Ioanna Kimbrook is a very collected Rosaline, highly cynical about the relationships being formed and unwilling to betray too much of her own feeling. There are some enjoyable scenes of embarrassment on the golf course as a love letter is read out in front of her giggling companions and the comic timing of the exchange of tokens when the men profess love to the wrong person is a subplot that Rosaline orchestrates well and with clarity for the audience. A similar note of sincerity creeps into Kimbrook’s performance as Berowne’s persistence starts to make an impact, told through stolen glances, even though Rosaline is determined to remain aloof from him, and the chemistry with Thompson hints at a future Beatrice and Benedick.

Love’s Labour’s Lost is an ensemble comedy and there is great support all round from the Princess (Melanie-Joyce Bermude) and her retinue, Sarita Garbony and Amy Griffiths, taking agency from their character roles to create a collection of distinct and often very funny performances. Berowne’s pals Ferdinand (Abiola Owokonirna), Dumaine (Brandon Bassir) and Longaville (Eric Stroud) are a good match for their female counterparts and each get their chance to shine in the comedy – the Barbershop quartet of knights will certainly live long in theatre memory. Managing the diplomacy, Jordan Metcalfe’s Boyet slowly adjusts to the steamy atmosphere, ultimately representing the Princess but wanting to be one of the boys, while there is much to enjoy in Marienella Phillips role as Jacquenetta and Jack Bardoe’s excessively silly Don Armado.
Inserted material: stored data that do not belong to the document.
/-! ### DevWrite -/

@[simp] theorem good_resState (r : Res) (s : State) (hr : GoodRes q f r) (h : Good q f s) : Good q f (resState r s) := by
  cases r with
  | next t => exact hr
  | fault e => exact h
  | refused e => exact h
@[simp] theorem good_lnCtlW (s : State) (x1 x2 x3) (h : Good q f s) : Good q f (lnCtlW s x1 x2 x3) := by
  unfold lnCtlW
  simp (maxDischargeDepth := 40) [h]
@[simp] theorem good_protW (s : State) (x1 x2 x3) (h : Good q f s) : Good q f (protW s x1 x2 x3) := by
  unfold protW
  dsimp only
  repeat' split
  all_goals simp (maxDischargeDepth := 40) [h]
@[simp] theorem good_dmaCtlW (s : State) (x1 x2 x3 x4) (h : Good q f s) : Good q f (dmaCtlW s x1 x2 x3 x4) := by
  unfold dmaCtlW
  simp (maxDischargeDepth := 40) [h]
@[simp] theorem good_plainW (s : State) (x1 x2 x3) (h : Good q f s) : Good q f (plainW s x1 x2 x3) := by
  unfold plainW
  simp (maxDischargeDepth := 40) [h]
@[simp] theorem good_timeStore (s : State) (x1 x2 x3) (h : Good q f s) : Good q f (timeStore s x1 x2 x3) := by
  unfold timeStore
  dsimp only
  repeat' split
  all_goals simp (maxDischargeDepth := 40) [h]
@[simp] theorem good_laneStore (s : State) (x1 x2 x3) (h : Good q f s) : Good q f (laneStore s x1 x2 x3) := by
  unfold laneStore
  dsimp only
  repeat' split
  all_goals simp (maxDischargeDepth := 40) [h]
@[simp] theorem good_framerStore (s : State) (x1 x2 x3) (h : Good q f s) : Good q f (framerStore s x1 x2 x3) := by
  unfold framerStore
  dsimp only
  repeat' split
  all_goals simp (maxDischargeDepth := 40) [h]
@[simp] theorem good_gainStore (s : State) (x1 x2 x3) (h : Good q f s) : Good q f (gainStore s x1 x2 x3) := by
  unfold gainStore
  dsimp only
  repeat' split
  all_goals simp (maxDischargeDepth := 40) [h]
@[simp] theorem good_noseStore (s : State) (x1 x2 x3) (h : Good q f s) : Good q f (noseStore s x1 x2 x3) := by
  unfold noseStore
  simp (maxDischargeDepth := 40) [h]
@[simp] theorem good_jigStore (s : State) (x1 x2 x3 x4) (h : Good q f s) : Good q f (jigStore s x1 x2 x3 x4) := by
  unfold jigStore
  simp (maxDischargeDepth := 40) [h]
@[simp] theorem good_dvStore (s : State) (x1 x2 x3 x4) (h : Good q f s) : Good q f (dvStore s x1 x2 x3 x4) := by
  unfold dvStore
  simp (maxDischargeDepth := 40) [h]
@[simp] theorem good_fabricStore (s : State) (x1 x2 x3 x4) (h : Good q f s) : Good q f (fabricStore s x1 x2 x3 x4) := by
  unfold fabricStore
  dsimp only
  repeat' split
  all_goals simp (maxDischargeDepth := 40) [h]
@[simp] theorem good_dmaStore (s : State) (x1 x2 x3 x4) (h : Good q f s) : Good q f (dmaStore s x1 x2 x3 x4) := by
  unfold dmaStore
  dsimp only
  repeat' split
  all_goals simp (maxDischargeDepth := 40) [h]
@[simp] theorem good_memStore (s : State) (x1 x2 x3 x4) (h : Good q f s) : Good q f (memStore s x1 x2 x3 x4) := by
  unfold memStore
  repeat' split
  all_goals simp +contextual (maxDischargeDepth := 40) [h]
@[simp] theorem good_sramStore (s : State) (x1 x2 x3) (h : Good q f s) : Good q f (sramStore s x1 x2 x3) := by
  unfold sramStore
  dsimp only
  repeat' split
  all_goals simp (maxDischargeDepth := 40) [h]
@[simp] theorem good_panicStore (s : State) (x1 x2 x3) (h : Good q f s) : Good q f (panicStore s x1 x2 x3) := by
  unfold panicStore
  simp (maxDischargeDepth := 40) [h]
@[simp] theorem good_bhStore (s : State) (x1 x2 x3) (h : Good q f s) : Good q f (bhStore s x1 x2 x3) := by
  unfold bhStore
  dsimp only
  repeat' split
  all_goals simp (maxDischargeDepth := 40) [h]
@[simp] theorem good_mcStore (s : State) (x1 x2 x3) (h : Good q f s) : Good q f (mcStore s x1 x2 x3) := by
  unfold mcStore
  simp (maxDischargeDepth := 40) [h]
@[simp] theorem good_powerStore (s : State) (x1 x2 x3) (h : Good q f s) : Good q f (powerStore s x1 x2 x3) := by
  unfold powerStore
  dsimp only
  repeat' split
  all_goals simp (maxDischargeDepth := 40) [h]
@[simp] theorem good_thermStore (s : State) (x1 x2 x3) (h : Good q f s) : Good q f (thermStore s x1 x2 x3) := by
  unfold thermStore
  repeat' split
  all_goals simp +contextual (maxDischargeDepth := 40) [h]
@[simp] theorem good_regStore (s : State) (x1 x2 x3 x4) (h : Good q f s) : Good q f (regStore s x1 x2 x3 x4) := by
  unfold regStore
  repeat' split
  all_goals simp +contextual (maxDischargeDepth := 40) [h]
@[simp] theorem good_storeWords (s : State) (x1 x2 x3 x4 x5) (h : Good q f s) : Good q f (storeWords s x1 x2 x3 x4 x5).2 := by
  induction x5 generalizing s with
  | nil => exact h
  | cons k r ih =>
    unfold storeWords
    dsimp only
    refine ih _ ?_
    split
    · exact good_regStore _ _ _ _ _ (good_done _ h)
    · exact good_done _ h
@[simp] theorem good_devWrite (s : State) (x1 x2 x3 x4) (h : Good q f s) : Good q f (devWrite s x1 x2 x3 x4).2 := by
  unfold devWrite
  split
  · exact h
  · split
    · exact good_resState _ _ (good_execFhEgressWrite _ _ _ _ h) h
    · exact good_storeWords _ _ _ _ _ _ h

/-! ### Fabric -/

@[simp] theorem good_pktRead (s : State) (x1) (h : Good q f s) : Good q f (pktRead s x1).2.2 := by
  unfold pktRead
  split
  · exact good_regRead _ _ _ _ _ h
  · exact good_memRead _ _ _ _ h
@[simp] theorem good_pktWrite (s : State) (x1) (h : Good q f s) : Good q f (pktWrite s x1).2 := by
  unfold pktWrite
  split
  · exact good_devWrite _ _ _ _ _ h
  · exact good_memWrite _ _ _ _ h

end Sys2Proof.Machine
end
Although a respect for and understanding of Shakespeare’s texts goes without saying, it is a bold start to the new management of the RSC, heralding a playfulness and willingness to innovate that will lure audiences back to Stratford once more and it is notable that the very first words spoken in this new era are not performed in English. Emily Burns’s Love’s Labour’s Lost has set a standard for the rest of this season with a zesty young cast delivering a hugely entertaining but thoughtful comedy. With more early career talent heading to Stratford including Alfred Enoch in Pericles and a much anticipated Hamlet from Luke Thallon, you may find yourself on the train to the RSC a few times in 2024.